**WHAT YOU WILL DO**
Report the number of lines in the data where the word "none" appears, and add no other text.

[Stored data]

/-! One step an instruction. -/

/-- V-H1. -/
theorem test_reset : view (exec .reset { State.reset with rxsel := true, cfgErr := true, mbCrc := 0, discCnt := 7 })
    (fun t => (t.rxsel, hostRead t 0x002, t.mbCrc, t.discCnt)) = some (false, 0, 0xFFFF, 0) := by decide
/-- V-M10, first byte; V-I12. -/
theorem test_rx_collector : view (exec (.rx 0xFE) (armedCrc 7 0)) (fun t => (t.mbIdx, t.mbCrc, t.rxbuf.read 0)) =
    some (1, 0xC03E, 0xFE) := by decide
/-- V-T5: `0x0114` is not 20. -/
theorem test_rx_bad_length : view (exec (.rx 0x14) (cfdAt .readLenLo 3 0x0100)) (fun t => (t.cfdSt, t.discCnt, t.discCause)) =
    some (.seekHeader0, 1, .badLength) := by decide
/-- V-H2, arming legality: 519 is stored as 7. -/
theorem test_wr_truncates : view (exec (.wr 0x013 519) State.reset) (fun t => (t.mbExpLen, hostRead t 0x002)) =
    some (7, 0x0000) := by decide
/-- V-H2: the whole 16-bit value is compared with 8. -/
theorem test_wr_txlen_refused : view (exec (.wr 0x017 0x0018) State.reset) (fun t => (t.txLen, hostRead t 0x002)) =
    some (0, 0x0040) := by decide
/-- V-H1. -/
theorem test_rd_mb_crc : view (exec (.rd 0x016) State.reset) (fun t => t.out) = some [.rdata 0xFFFF] := by decide
theorem test_rd_unmapped : view (exec (.rd 0x204) { State.reset with rxbuf := [(259, 0x11)] }) (fun t => t.out) =
    some [.rdata 0x0000] := by decide
/-- V-H3. -/
theorem test_nop : view (exec .cmdNop { State.reset with cfgErr := true }) (fun t => hostRead t 0x002) = some 0x0040 := by decide
/-- V-T23. -/
theorem test_sync_clr : view (exec .cmdSyncClr { cfdAt .readPayload 9 28 with cfdSum := 0x00CE, discCnt := 3 })
    (fun t => (t.cfdSt, t.cfdIdx, t.cfdSum, t.cfdLen, t.discCnt)) = some (.seekHeader0, 0, 0, 0, 3) := by decide
/-- V-T10. -/
theorem test_frm_ack : view (exec .cmdFrmAck { State.reset with frmValid := true, frmOvr := true, frmLen := 20 })
    (fun t => (hostRead t 0x002, t.frmLen)) = some (0x0000, 20) := by decide
/-- R207. -/
theorem test_diag_clr : view (exec .cmdDiagClr { State.reset with discCnt := 5, discCause := .badLength })
    (fun t => (t.discCnt, t.discCause)) = some (0, .none) := by decide
/-- V-H4. -/
theorem test_flag_clr : view (exec .cmdFlagClr { State.reset with encErr := true, cfgErr := true }) (fun t => hostRead t 0x002) =
    some 0x0000 := by decide
/-- V-M1. -/
theorem test_mb_encode : view (exec .cmdMbEncode (operands 0x04 0x0003 0x0001))
    (fun t => (t.txbuf.readBytes 8, t.txLen, hostRead t 0x002)) = some (q1, 8, 0x0000) := by decide +kernel
/-- V-M8. -/
theorem test_mb_encode_zero_count : view (exec .cmdMbEncode (operands 0x04 0x0003 0x0000))
    (fun t => (t.txbuf, t.txLen, hostRead t 0x002)) = some ([], 0, 0x0020) := by decide
/-- Arming legality, `n = 260` and `n = 261`. -/
theorem test_mb_arm : view (exec .cmdMbArm { State.reset with mbExpLen := 260 }) (fun t => hostRead t 0x002) =
    some 0x0004 := by decide
theorem test_mb_arm_refused : view (exec .cmdMbArm { State.reset with mbExpLen := 261 }) (fun t => hostRead t 0x002) =
    some 0x0040 := by decide
/-- Abort. -/
theorem test_mb_abort : view (exec .cmdMbAbort { armedCrc 7 3 with mbCrc := 0x3193 })
    (fun t => (hostRead t 0x002, t.mbIdx, t.mbCrc)) = some (0x0000, 3, 0x3193) := by decide
/-- V-T2. -/
theorem test_tframe20 : view (exec (.tframe20 p20 0x011F) State.reset)
    (fun t => (t.out.getLast?, hostRead t 0x002, t.frmLen, t.cfdSt)) = some (some (.frame 20 p20), 0x0001, 20, .seekHeader0) := by decide
/-- V-T12. -/
theorem test_tframe20_corrupt : view (exec (.tframe20 p20 0x011E) State.reset)
    (fun t => (t.out.getLast?, t.discCnt, t.discCause)) = some (some .none, 1, .badChecksum) := by decide
/-- V-T1. -/
theorem test_tframe28 : view (exec (.tframe28 p28 0x039C) State.reset)
    (fun t => (t.out.getLast?, hostRead t 0x002, t.frmLen)) = some (some (.frame 28 p28), 0x0001, 28) := by decide
/-- V-T11, FM28. -/
theorem test_tframe28_largest_sum : view (exec (.tframe28 (List.replicate 26 0xFF) 0x1A91) State.reset)
    (fun t => (t.discCnt, t.frmLen, t.frmData.read 25)) = some (0, 28, 0xFF) := by decide
/-- V-M22 for the first read code: Q3 as its own echo. -/
theorem test_mbreq_read_a : view (exec (.mbreqReadA 0x0000 0x0004 0x0650)
    (armedEcho [0xFE, 0x03, 0x00, 0x00, 0x00, 0x04, 0x50, 0x06] 8)) (fun t => (t.out.getLast?, t.mbCrc)) =
    some (some (.mbresult true 0), 0xFFFF) := by decide
/-- Request bytes offered as a response: Q1 with `EXPECT_CRC 8`. -/
theorem test_mbreq_read_b : view (exec (.mbreqReadB 0x0003 0x0001 0xC5D5) { armedCrc 8 0 with mbCrc := 0xFFFF })
    (fun t => (t.out.getLast?, hostRead t 0x002)) = some (some (.mbresult false 0x08), 0x0008) := by decide +kernel
/-- V-M22. -/
theorem test_mbreq_write : view (exec (.mbreqWrite 0x0001 0x0000 0x05CC) (armedEcho q2 8))
    (fun t => (t.out.getLast?, hostRead t 0x002)) = some (some (.mbresult true 0x00), 0x0018) := by decide
/-- V-M23: last byte `04`. -/
theorem test_mbreq_write_other_echo : view (exec (.mbreqWrite 0x0001 0x0000 0x04CC) (armedEcho q2 8))
    (fun t => (t.out.getLast?, hostRead t 0x002)) = some (some (.mbresult false 0x10), 0x0008) := by decide

/-- The machine runs a placed word as its first instruction after reset. -/
theorem test_step_placed_word : view (step (State.reset.withFetchWord 32 0x30160000)) (fun t => (t.out, t.input)) =
    some ([.rdata 0xFFFF], []) := by decide
theorem test_step_placed_frame : view (step (State.reset.withFetchWord 64 0xC5D50100030004FE)) (fun t => t.out.length) =
    some 8 := by decide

**SOLUTION TO THE EXERCISE**
2